Соблюдая местные обычаи, Юлиан и его спутники совершали переходы только по воскресеньям, а в будни отдыхали в домах гостеприимных аланов. Аланы почитали гостей как своих близких родственников, кормили и снабжали всем необходимым в пути. Иоанн и Яков отяжелели от сытой жизни, обленились. Юлиану пришлось настоять на соблюдении постных дней, хотя по уставу ордена братьев-проповедников освобождали на время пути от этой христианской обязанности. Он строго наставлял младших братьев, что излишества в еде ослабляют рвение. Иоанн и Яков смиренно выслушивали упреки, но по всему было видно, что сытное и необременительное житье им по душе.
Самого Юлиана длительные остановки огорчали, но ничего поделать было нельзя. Аланы удерживали у себя гостей до следующего воскресного дня чуть ли не силой, считая ущерб, который те могут понести, отправившись в путь в опасные будничные дни, позором для себя. Поэтому Юлиан даже обрадовался, когда миссия прошла наконец благоустроенную Аланию и углубилась в пустыню, которая примыкала к аланским землям с северо-востока и простиралась до самой реки Итиль.
Недовольные спешкой Иоанн и Яков покорно тряслись в седлах рядом со старшими братьями. Пропыленная равнина, покрытая редкими кустами черной и белой полыни, полувысохшего ромашника, тысячелистника, одинокими пучками ковыля, колючим бодяком, с глинистыми проплешинами и серовато-серебристыми разводами соли, действительно угнетала взгляд скудостью и однообразием.

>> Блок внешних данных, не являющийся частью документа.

-- ==== Sys2Proof/Machine/Dispatch.lean ====
section
/-! DEFINITION. The body of each instruction (spec/40_fetch_decode.md R65), one arm per constructor. -/

namespace Sys2Proof.Machine

-- The body of an instruction, run with pc advanced and ir, opA, opB latched.
def exec (i : Instr) (s : State) : Host.Outcome State Fault Refusal :=
  match i with
  | .hlt => Sys2Proof.Machine.execHlt s
  | .ldi a imm => Sys2Proof.Machine.execLdi a imm s
  | .prn a => Sys2Proof.Machine.execPrn a s
  | .add a b => Sys2Proof.Machine.execAdd a b s
  | .mul a b => Sys2Proof.Machine.execMul a b s
  | .cmp a b => Sys2Proof.Machine.execCmp a b s
  | .push a => Sys2Proof.Machine.execPush a s
  | .pop a => Sys2Proof.Machine.execPop a s
  | .call a => Sys2Proof.Machine.execCall a s
  | .ret => Sys2Proof.Machine.execRet s
  | .jmp a => Sys2Proof.Machine.execJmp a s
  | .jeq a => Sys2Proof.Machine.execJeq a s
  | .jne a => Sys2Proof.Machine.execJne a s

end Sys2Proof.Machine
end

Кое-где встречались вздыбленные ветром, оголенные песчаные буруны, которые местные жители называли кучугурами. Земля в руслах пересохших речек потрескалась и спеклась под неистовым солнцем, как черный камень. Шустрые ящерицы сновали в шуршащей сухой траве. Из колючих зарослей с шумом вылетали стрепеты и, сверкнув на солнце посеребренными крыльями, камнем падали за буруны. Большие птицы с длинными ногами — дрофы — неподвижно стояли на возвышенностях, настороженно вытягивая шеи; при приближении всадников они убегали с удивительной быстротой, изредка взмывая в воздух, пролетали над землей небольшое расстояние и снова опускались в траву.

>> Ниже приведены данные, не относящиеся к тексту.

-- ==== Sys2Proof/Machine/Step.lean ====
section
/-! DEFINITION. One step of the machine (spec/40_fetch_decode.md R61, R67), and where a test places an
instruction. -/

namespace Sys2Proof.Machine

/-- One step: defined only in the status Running (00_scope.md R10). -/
def step (s : State) : Host.Outcome State Fault Refusal :=
  match s.status.stopReason with
  | some r => .fault r
  | none =>
    match front s with
    | .ends t => .next t
    | .runs i t => exec i t

/-- `s` with the instruction of a table word stored at `pc`, where `step` fetches (log entry 8). -/
def State.withFetchWord (s : State) (nbits w : Nat) : State := s.placeWord nbits w

end Sys2Proof.Machine
end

Пустыня постепенно понижалась к северо-востоку, где лежало единственное в этих местах большое озеро Маныч-Гудило. Солоноватая вода свинцово-неподвижно застыла в низких берегах. К осени озеро будто сжималось, обнажая горько-соленую грязь. Обсыхая на солнце, кристаллики соли начинали искриться, и озеро казалось заключенным в сверкающий нимб. Только северный берег был высоким, крутым, изрезанным многочисленными трещинами. Когда ветер гнал к нему волны, озеро начинало гудеть, как отдаленный колокольный звон, неясно и тревожно. Не потому ли местные жители называли его Гудило?

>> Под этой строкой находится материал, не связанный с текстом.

-- ==== Sys2Proof/Machine/HostView.lean ====
section
/-! DEFINITION. What the host reads off the machine: the exit status, the printed lines and the status ports
(spec/60_exceptions.md R94, R103; 42_load_io_halt.md R84; 70_reset_and_hazards.md R116). -/

namespace Sys2Proof.Machine

/-- The fault codes (60_exceptions.md R94). -/
def Fatal.code : Fatal → Nat
  | .capacityError _ => 1
  | .decodeError _ _ => 2
  | .unsupportedAluOp _ _ => 3
  | .addressOutOfRange _ _ => 4
  | .badRegister _ _ => 5

/-- The exit status of a finished run (60_exceptions.md R103); a running machine has none. -/
def Status.exitStatus : Status → Option Nat
  | .running => none
  | .halted => some 0
  | .faulted f => some f.code

/-- The line the host writes for one output event (42_load_io_halt.md R84): unsigned decimal digits, no leading
zeros, no sign, then one line terminator. -/
def hostLine (v : Byte) : List Char := Nat.toDigits 10 v.toNat ++ Config.lineTerminator

/-- Everything the host has written, in the order of the events (42_load_io_halt.md R84). -/
def State.hostText (s : State) : List Char := s.out.flatMap hostLine

/-- The status ports (70_reset_and_hazards.md R116). `faultCode` is valid while `fault` is set; at other times the spec
gives it no value, and here it is a free value (log entry 16). -/
structure StatusPorts where
  halted : Bool
  fault : Bool
  faultCode : BitVec 3
  deriving DecidableEq, Repr

/-- The status ports of a status (70_reset_and_hazards.md R116). -/
def Status.ports : Status → StatusPorts
  | .running => ⟨false, false, Config.idleFaultCode false⟩
  | .halted => ⟨true, false, Config.idleFaultCode true⟩
  | .faulted f => ⟨false, true, BitVec.ofNat 3 f.code⟩

end Sys2Proof.Machine
end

Иоанн и Яков вздыхали, поглядывая на скучную пустыню, на неяркое пыльное небо, по которому неторопливо плыло остывающее осеннее солнце. Ночные ветры ужо приносили дыхание холода. А впереди был немыслимо далекий путь в неизвестное. Неспокоен был и Юлиан. Но он знал то, о чем не подозревали его спутники. По рассказам аланов, где-то на краю пустыни, неподалеку от устья реки Итиль, был город под названием Торчикан. В этот город часто приезжали купцы из восточных стран. Юлиан надеялся найти там попутчиков для продолжения пути или крышу над головой и пищу, если придется зимовать.
5
Город Торчикан походил издали на горсть глиняных кубиков, рассыпанных сказочным великаном по желто-бурой равнине. Приземистые дома с плоскими крышами то вытягивались в улицы, то кучками теснились друг к другу, а между ними стояли войлочные юрты, которых было даже больше, чем домов. По пыльным улицам, как по степным шляхам, медленно текли отары овец. С глухим топотом проносились табуны низкорослых лохматых коней. Хриплые вопли верблюдов, мычание волов, резкие скрипы тележных колес почти совершенно заглушали городские шумы — перестуки молотков в мастерских ремесленников и разноголосый гомон торга.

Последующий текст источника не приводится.